- **What this task involves**
Return the material unaltered, line by line.

(Records shown Opens)

-- ==== Sys2Proof/Machine/HostPort.lean ====
section
/-!
DEFINITION. The host port: the register map and what a transaction reads and writes (20_memory.md).
-/

namespace Sys2Proof.Machine

/-- What an offset of the window names (20_memory.md rule R62). The RK words carry the entry of the store they show
(`n` shows RK[n + 1]), the buffer words the index of their first byte. -/
inductive Target where
  | ctrl
  | status
  | cmd
  | padOut
  | keyHi
  | keyLo
  | dinHi
  | dinLo
  | doutHi
  | doutLo
  | inLen
  | outLen
  | id
  | rkHi (n : Nat)
  | rkLo (n : Nat)
  | inBuf (a : Nat)
  | outBuf (a : Nat)
  | reserved
  deriving DecidableEq, Repr

/-- The registers below 0x34, by word number (20_memory.md rule R62). -/
def registerTarget (n : Nat) : Target :=
  match n with
  | 0 => .ctrl
  | 1 => .status
  | 2 => .cmd
  | 3 => .padOut
  | 4 => .keyHi
  | 5 => .keyLo
  | 6 => .dinHi
  | 7 => .dinLo
  | 8 => .doutHi
  | 9 => .doutLo
  | 10 => .inLen
  | 11 => .outLen
  | 12 => .id
  | _ => .reserved

/-- The register map for an aligned offset (20_memory.md rule R62), `max` being MAX_MSG_BYTES. -/
def targetAt (max : Nat) (a : Nat) : Target :=
  if a < 0x34 then registerTarget (a / 4)
  else if a < 0x100 then .reserved
  else if a < 0x180 then
    if a % 8 = 0 then .rkHi ((a - 0x100) / 8) else .rkLo ((a - 0x104) / 8)
  else if a < 0x10000 then .reserved
  else if a < 0x10000 + max then .inBuf (a - 0x10000)
  else if a < 0x20000 then .reserved
  else if a < 0x20000 + max then .outBuf (a - 0x20000)
  else .reserved

/-- The target of an offset in the window. -/
def target (s : State) (offset : Offset) : Target := targetAt s.cfg.maxMsgBytes offset.toNat

/-- A transaction the block answers with OK: 32 bits wide, at a multiple of 4 (20_memory.md rules R63, R64). -/
def legalAccess (offset : Offset) (bytes : Nat) : Bool :=
  bytes == 4 && offset.toNat % 4 == 0

/-- A read of this target while BUSY draws (20_memory.md rule R69). -/
def Target.drawsWhileBusy : Target → Bool
  | .padOut => true
  | .doutHi => true
  | .doutLo => true
  | .outLen => true
  | .rkHi _ => true
  | .rkLo _ => true
  | .outBuf _ => true
  | .status => true
  | .ctrl => false
  | .cmd => false
  | .keyHi => false
  | .keyLo => false
  | .dinHi => false
  | .dinLo => false
  | .inLen => false
  | .id => false
  | .inBuf _ => false
  | .reserved => false

/-- A write of this target is ignored, and recorded in BWE, while BUSY (20_memory.md rule R68). -/
def Target.frozenWhileBusy : Target → Bool
  | .cmd => true
  | .keyHi => true
  | .keyLo => true
  | .dinHi => true
  | .dinLo => true
  | .inLen => true
  | .inBuf _ => true
  | .ctrl => false
  | .status => false
  | .padOut => false
  | .doutHi => false
  | .doutLo => false
  | .outLen => false
  | .id => false
  | .rkHi _ => false
  | .rkLo _ => false
  | .outBuf _ => false
  | .reserved => false

/-- The word a read returns while not BUSY (20_memory.md rules R65, R70, R72, R73, R74). -/
def settledWord (s : State) : Target → Word
  | .ctrl => ctrlWord s
  | .status => statusWord s.status s.status.ksv
  | .cmd => s.cmd
  | .padOut => s.padOut.setWidth 32
  | .keyHi => hiWord s.key
  | .keyLo => loWord s.key
  | .dinHi => hiWord s.din
  | .dinLo => loWord s.din
  | .doutHi => hiWord s.dout
  | .doutLo => loWord s.dout
  | .inLen => s.inLen
  | .outLen => s.outLen
  | .id => idWord
  | .rkHi n => rkHiWord s n
  | .rkLo n => rkLoWord s n
  | .inBuf a => inBufWord s a
  | .outBuf a => outBufWord s a
  | .reserved => 0x00000000#32

/-- The word a read returns while BUSY, `draw` being this read's draw (20_memory.md rule R69): any value for a
result register, any value in KSV for STATUS, the value itself for every other target. -/
def busyWord (s : State) (draw : Word) (t : Target) : Word :=
  if t = .status then statusWord s.status (draw.getLsbD 0)
  else if t.drawsWhileBusy then draw
  else settledWord s t

/-- The word a read returns (20_memory.md rules R69 to R74). -/
def readWord (s : State) (t : Target) : Word :=
  if s.status.busy then busyWord s (Config.busyRead s.draws) t else settledWord s t

/-- What a read leaves: nothing of the block changes (20_memory.md rule R77); a draw is used up. -/
def afterRead (s : State) (t : Target) : State :=
  if s.status.busy && t.drawsWhileBusy then { s with draws := s.draws + 1 } else s

/-- A write while not BUSY, or to a target the busy-write rule does not name (20_memory.md rules R65 to R68, R70,
R72). -/
def applyWrite (s : State) (v : Word) : Target → State
  | .ctrl => s.writeCtrl v
  | .status => s.writeStatus v
  | .cmd => issue v s
  | .keyHi => { s with key := setHi s.key v }
  | .keyLo => { s with key := setLo s.key v }
  | .dinHi => { s with din := setHi s.din v }
  | .dinLo => { s with din := setLo s.din v }
  | .inLen => { s with inLen := v }
  | .inBuf a => s.writeInWord a v
  | .padOut => s
  | .doutHi => s
  | .doutLo => s
  | .outLen => s
  | .id => s
  | .rkHi _ => s
  | .rkLo _ => s
  | .outBuf _ => s
  | .reserved => s

/-- A write with the busy-write rule (20_memory.md rule R68). -/
def writeWord (s : State) (v : Word) (t : Target) : State :=
  if s.status.busy && t.frozenWhileBusy then s.busyWrite else applyWrite s v t

/-- MemRead(offset, bytes): the data and the state after, or no OK response (20_memory.md rules R60, R64). -/
def memRead (s : State) (offset : Offset) (bytes : Nat) : Option (Word × State) :=
  if legalAccess offset bytes then some (readWord s (target s offset), afterRead s (target s offset)) else none

/-- MemWrite(offset, bytes, v): the state after, or no OK response (20_memory.md rules R60, R64). -/
def memWrite (s : State) (offset : Offset) (bytes : Nat) (v : Word) : Option State :=
  if legalAccess offset bytes then some (writeWord s v (target s offset)) else none

end Sys2Proof.Machine
end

(Records shown Closes)

- **Finished exercise**
-- ==== Sys2Proof/Machine/HostPort.lean ====
section
/-!
DEFINITION. The host port: the register map and what a transaction reads and writes (20_memory.md).
-/

namespace Sys2Proof.Machine

/-- What an offset of the window names (20_memory.md rule R62). The RK words carry the entry of the store they show
(`n` shows RK[n + 1]), the buffer words the index of their first byte. -/
inductive Target where
  | ctrl
  | status
  | cmd
  | padOut
  | keyHi
  | keyLo
  | dinHi
  | dinLo
  | doutHi
  | doutLo
  | inLen
  | outLen
  | id
  | rkHi (n : Nat)
  | rkLo (n : Nat)
  | inBuf (a : Nat)
  | outBuf (a : Nat)
  | reserved
  deriving DecidableEq, Repr

/-- The registers below 0x34, by word number (20_memory.md rule R62). -/
def registerTarget (n : Nat) : Target :=
  match n with
  | 0 => .ctrl
  | 1 => .status
  | 2 => .cmd
  | 3 => .padOut
  | 4 => .keyHi
  | 5 => .keyLo
  | 6 => .dinHi
  | 7 => .dinLo
  | 8 => .doutHi
  | 9 => .doutLo
  | 10 => .inLen
  | 11 => .outLen
  | 12 => .id
  | _ => .reserved

/-- The register map for an aligned offset (20_memory.md rule R62), `max` being MAX_MSG_BYTES. -/
def targetAt (max : Nat) (a : Nat) : Target :=
  if a < 0x34 then registerTarget (a / 4)
  else if a < 0x100 then .reserved
  else if a < 0x180 then
    if a % 8 = 0 then .rkHi ((a - 0x100) / 8) else .rkLo ((a - 0x104) / 8)
  else if a < 0x10000 then .reserved
  else if a < 0x10000 + max then .inBuf (a - 0x10000)
  else if a < 0x20000 then .reserved
  else if a < 0x20000 + max then .outBuf (a - 0x20000)
  else .reserved

/-- The target of an offset in the window. -/
def target (s : State) (offset : Offset) : Target := targetAt s.cfg.maxMsgBytes offset.toNat

/-- A transaction the block answers with OK: 32 bits wide, at a multiple of 4 (20_memory.md rules R63, R64). -/
def legalAccess (offset : Offset) (bytes : Nat) : Bool :=
  bytes == 4 && offset.toNat % 4 == 0

/-- A read of this target while BUSY draws (20_memory.md rule R69). -/
def Target.drawsWhileBusy : Target → Bool
  | .padOut => true
  | .doutHi => true
  | .doutLo => true
  | .outLen => true
  | .rkHi _ => true
  | .rkLo _ => true
  | .outBuf _ => true
  | .status => true
  | .ctrl => false
  | .cmd => false
  | .keyHi => false
  | .keyLo => false
  | .dinHi => false
  | .dinLo => false
  | .inLen => false
  | .id => false
  | .inBuf _ => false
  | .reserved => false

/-- A write of this target is ignored, and recorded in BWE, while BUSY (20_memory.md rule R68). -/
def Target.frozenWhileBusy : Target → Bool
  | .cmd => true
  | .keyHi => true
  | .keyLo => true
  | .dinHi => true
  | .dinLo => true
  | .inLen => true
  | .inBuf _ => true
  | .ctrl => false
  | .status => false
  | .padOut => false
  | .doutHi => false
  | .doutLo => false
  | .outLen => false
  | .id => false
  | .rkHi _ => false
  | .rkLo _ => false
  | .outBuf _ => false
  | .reserved => false

/-- The word a read returns while not BUSY (20_memory.md rules R65, R70, R72, R73, R74). -/
def settledWord (s : State) : Target → Word
  | .ctrl => ctrlWord s
  | .status => statusWord s.status s.status.ksv
  | .cmd => s.cmd
  | .padOut => s.padOut.setWidth 32
  | .keyHi => hiWord s.key
  | .keyLo => loWord s.key
  | .dinHi => hiWord s.din
  | .dinLo => loWord s.din
  | .doutHi => hiWord s.dout
  | .doutLo => loWord s.dout
  | .inLen => s.inLen
  | .outLen => s.outLen
  | .id => idWord
  | .rkHi n => rkHiWord s n
  | .rkLo n => rkLoWord s n
  | .inBuf a => inBufWord s a
  | .outBuf a => outBufWord s a
  | .reserved => 0x00000000#32

/-- The word a read returns while BUSY, `draw` being this read's draw (20_memory.md rule R69): any value for a
result register, any value in KSV for STATUS, the value itself for every other target. -/
def busyWord (s : State) (draw : Word) (t : Target) : Word :=
  if t = .status then statusWord s.status (draw.getLsbD 0)
  else if t.drawsWhileBusy then draw
  else settledWord s t

/-- The word a read returns (20_memory.md rules R69 to R74). -/
def readWord (s : State) (t : Target) : Word :=
  if s.status.busy then busyWord s (Config.busyRead s.draws) t else settledWord s t

/-- What a read leaves: nothing of the block changes (20_memory.md rule R77); a draw is used up. -/
def afterRead (s : State) (t : Target) : State :=
  if s.status.busy && t.drawsWhileBusy then { s with draws := s.draws + 1 } else s

/-- A write while not BUSY, or to a target the busy-write rule does not name (20_memory.md rules R65 to R68, R70,
R72). -/
def applyWrite (s : State) (v : Word) : Target → State
  | .ctrl => s.writeCtrl v
  | .status => s.writeStatus v
  | .cmd => issue v s
  | .keyHi => { s with key := setHi s.key v }
  | .keyLo => { s with key := setLo s.key v }
  | .dinHi => { s with din := setHi s.din v }
  | .dinLo => { s with din := setLo s.din v }
  | .inLen => { s with inLen := v }
  | .inBuf a => s.writeInWord a v
  | .padOut => s
  | .doutHi => s
  | .doutLo => s
  | .outLen => s
  | .id => s
  | .rkHi _ => s
  | .rkLo _ => s
  | .outBuf _ => s
  | .reserved => s

/-- A write with the busy-write rule (20_memory.md rule R68). -/
def writeWord (s : State) (v : Word) (t : Target) : State :=
  if s.status.busy && t.frozenWhileBusy then s.busyWrite else applyWrite s v t

/-- MemRead(offset, bytes): the data and the state after, or no OK response (20_memory.md rules R60, R64). -/
def memRead (s : State) (offset : Offset) (bytes : Nat) : Option (Word × State) :=
  if legalAccess offset bytes then some (readWord s (target s offset), afterRead s (target s offset)) else none

/-- MemWrite(offset, bytes, v): the state after, or no OK response (20_memory.md rules R60, R64). -/
def memWrite (s : State) (offset : Offset) (bytes : Nat) (v : Word) : Option State :=
  if legalAccess offset bytes then some (writeWord s v (target s offset)) else none

end Sys2Proof.Machine
end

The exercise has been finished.